-- ==== Sys2Proof/Machine/Boundary.lean ====
section
/-! DEFINITION. The tick boundary: the inputs latched in the tick that ends, acted on class by class, and what the
module does at every boundary (R42 to R56, Tables 2.5 and 2.8), and the replayed boundary (R472 to R474). -/

namespace Sys2Proof.Machine

/-! ### Finalising a request that failed (R44, R377, R501) -/

/-- Table 2.8, R501: a request finalised other than OK.  A step first sees to the expert rounds it leaves behind (R309);
one with a collective round open waits for it (R377).  R133 ranks the code with what its expert rounds came to. -/
def failReq (fs : FlashState) (c q : Nat) (st : Status) (d : Nat) (m : Mach) : Mach :=
  match findStep m c q with
  | none => finalise c q st d m
  | some s =>
    if collOpen m c q then
      modStep c q (fun s => { s with cutDone := true
                                     fail := some (match s.fail with | none => (st, d) | some x => worse x (st, d)) }) m
    else
      let x := stepCode s st d
      m |> forEach (expertsLeft m (catchUp m s).2).dedup (abandonRound fs c q) |> failStep s x.1 x.2

/-! ### Firing (R37, R48, R53, R464) -/

/-- R391: the values of the boundary recorded (log 27). -/
def captureSample (m : Mach) : Mach :=
  let p := m.pwr
  capture 0x05 5 0 (le 2 p.voltMv ++ le 2 p.current ++ le 1 p.tj ++ le 1 p.tjSite ++ le 1 p.th ++ le 1 p.thStack ++
    le 2 (p.coolantTenths % 65536).toNat ++ le 2 p.flow) m

/-- R440, R431: at the first boundary Turnip takes up its work, beginning with the writes held in BOOT. -/
def startService (nv : Nv) (m : Mach) : Mach :=
  if m.life.mode == .boot && 4 ≤ m.life.stage && m.life.stage ≤ 7 then
    m |> modLife (fun l => { l with mode := .mgmt }) |> forEach m.host.held (fun w => actLatched w nv)
      |> modHost (fun h => { h with held := [] })
  else m

/-- R152: the contexts that are open, and not closing, as a boundary begins. -/
def openNow (m : Mach) : List Nat := (List.range' 1 255).filter fun c => (ctxOf m c).isOpen && (ctxOf m c).closing.isNone

/-- R153: the tick that ends found no pod to assign to a context of a tenancy without demand. -/
def restPods (t : Nat) (m : Mach) : Mach :=
  if (tenOf m t).podTick == some m.tick.count then m
  else
    let cs := (List.range 256).filter fun c => (ctxOf m c).isOpen && (ctxOf m c).ten == t && (ctxOf m c).cur != 0 && demand m c == 0
    forEach cs (fun c => modCtx c fun x => { x with cur := 0 }) m

/-- R48 step 1, with what is settled of the tick that ends: the packets notified in it are checked, its record is closed. -/
def fireBoundary (nv : Nv) (m : Mach) : Mach :=
  let old := m.tick.count
  let m := m |> forEach (List.range 48) restPods |> modHost (fun h => { h with openAtStart := openNow m }) |> startService nv |> scanRings nv |> captureSample |> markSlow |> modPwr (fun p => { p with samples := 0 })
  { m with fns := m.fns.map fun f => { f with eccWritten := 0, arrivals := 0 } } |> fireTick |> closeRecord old

/-! ### Classes 1 and 2 -/

/-- Tray messages of a class: those of class 7 as they came (R45), those of others by their numbers. -/
def trayMsgs (m : Mach) (k : Nat) : List TrayMsg :=
  let l := m.i3c.queue.filter fun t => trayClass t == k
  if k = 7 then l else traySorted l

/-- R437, R457, R459: the reset requests; true once one is acted on. -/
def actResets (m : Mach) : Mach × Bool :=
  (trayMsgs m 1).foldl (fun x t =>
    match x.2, t with
    | false, .reset q k r =>
      if !trayOk x.1 t then (setResult q .invalid x.1, false)
      else if x.1.life.removal && !x.1.life.presenceLatched then (x.1 |> countRefused |> setResult q .invalid, false)
      else actReset q (k == 0) r x.1
    | _, _ => x) (m, false)

/-- Class 1; true where every lower input is discarded. -/
def classOne (m : Mach) : Mach × Bool :=
  let x := actResets m
  if x.2 then x
  else if x.1.pwr.shutLatched then (actShutdown x.1, true)
  else (actClamps (· == .supply) x.1, false)

/-- Table 18.12: a context's packets accepted and not finalised: those owed, and those in its rings that passed their
checks. -/
def accepted (m : Mach) (c : Nat) : Nat :=
  let f := fnOf m c
  m.reqs.countP (·.ctx == c) + (f.checked ++ f.urgChecked).countP (· == .passed)

/-- Class 2, R457: units cut for the boundary are withdrawn and REMOVAL is written. -/
def classTwo (m : Mach) : Mach :=
  if !m.life.presenceLatched then m
  else
    m |> modLife (fun l => { l with presenceLatched := false }) |> withdrawUnits (fun _ _ => true)
      |> forEach (evtRings m) (fun c m => emit c 0x69 0 (le 1 0 ++ le 2 (node16 m) ++ le 4 (accepted m c)) m)

/-! ### Class 3 -/

/-- R21, R129: halts acted on, in the order of the cores; units cut and not started do not start. -/
def actHalts (m : Mach) : Mach :=
  if m.life.haltLatched.isEmpty then m
  else
    m |> withdrawUnits (fun _ _ => true)
      |> forEach (sortBy (fun a b => a.1 ≤ b.1) m.life.haltLatched) (fun h => emitAll 0x02 0 (le 1 h.1 ++ le 1 h.2))
      |> forEach (List.range 256) (fun c => setEvt c 6)
      |> modLife (fun l => { l with mode := .fault, haltLatched := [] })

/-- R359: the NODE_LOST event of a context with requests outstanding to the node. -/
def nodeLostEvent (node cause : Nat) (outs : List Outreq) (c : Nat) (m : Mach) : Mach :=
  match (outs.filter fun o => o.req.ctx == c).map (·.req.seq) with
  | [] => m
  | q :: r => emit c 0x48 c (le 2 node ++ le 1 cause ++ le 4 (r.length + 1) ++ le 4 (r.foldl min q)) m

/-- R359, R368: a lost node. -/
def actNodeLoss (fs : FlashState) (x : Nat × Nat) (m : Mach) : Mach :=
  let node := x.1
  let outs := m.fab.out.filter fun o => o.req.node == node
  m |> modFab (fun f => { f with lostNodes := insRising node f.lostNodes, lastNode := node, nodesLost := bump 16 1 f.nodesLost })
    |> forEach outs (fun o => completeOut o .targetLost node []) |> settleAll fs
    |> expertNodeLost node |> faultColls fs (fun k => k.blk.nodes.contains node) .targetLost node |> shardNodeLost fs node
    |> forEach (List.range 256) (nodeLostEvent node x.2 outs)
    |> memberLost node

/-- R44, R211: a latched error hits the request for which its data was read. -/
def errHits (m : Mach) (e : ErrIn) : Bool := e.foundBy != 1 && e.seq.any fun q => (findReq m e.ctx false q).isSome

/-- R45: errors by context, then sequence number; of one request, by store and location (log 108). -/
def errLe (a b : ErrIn) : Bool :=
  let k (e : ErrIn) : List Nat := [e.ctx, e.seq.getD 0, storeNo e.store, e.loc]
  decide (k a ≤ k b)

/-- R44: the uncorrectable errors, by context and sequence number. -/
def actErrs (fs : FlashState) (m : Mach) : Mach :=
  let es := (sortBy errLe m.lat.errs).map
    fun e => (e, errHits m e)
  m |> modLat (fun l => { l with errs := [] })
    |> forEach es (fun x m =>
        m |> onlyIf x.2 (failReq fs x.1.ctx (x.1.seq.getD 0) .poisoned x.1.source) |> reportErr x.2 x.1)

/-- R297, R309: a failed exchange is kept for its step's usual boundary.  A header withheld behind a failed message of its
class (R344) adds nothing to what that failure brings. -/
def actExchFaults (m : Mach) : Mach :=
  let code (st : Status) (d : Nat) : Status × Nat := match st with
    | .denied | .outOfReach | .targetLost => (st, d)
    | _ => (.poisoned, 4)
  let xs := m.lat.exchFaults
  m |> modLat (fun l => { l with exchFaults := [] })
    |> forEach (xs.filter (·.2.2.1 != .flagWithheld)) (fun x => let y := code x.2.2.1 x.2.2.2; keepLate x.1 x.2.1 y.1 y.2)
    |> forEach (xs.filter (·.2.2.1 == .flagWithheld)) (fun x m =>
        if (findStep m x.1 x.2.1).any (·.late.isSome) then m else keepLate x.1 x.2.1 .poisoned 4 m)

■ **Exercise goal**: Would you print exactly, and only, the lines of the data above from the line with "fireTick |> closeRecord old" through the line with "let l := m.i3c.queue.filter", inclusive?

■ **Response**:
  { m with fns := m.fns.map fun f => { f with eccWritten := 0, arrivals := 0 } } |> fireTick |> closeRecord old

/-! ### Classes 1 and 2 -/

/-- Tray messages of a class: those of class 7 as they came (R45), those of others by their numbers. -/
def trayMsgs (m : Mach) (k : Nat) : List TrayMsg :=
  let l := m.i3c.queue.filter fun t => trayClass t == k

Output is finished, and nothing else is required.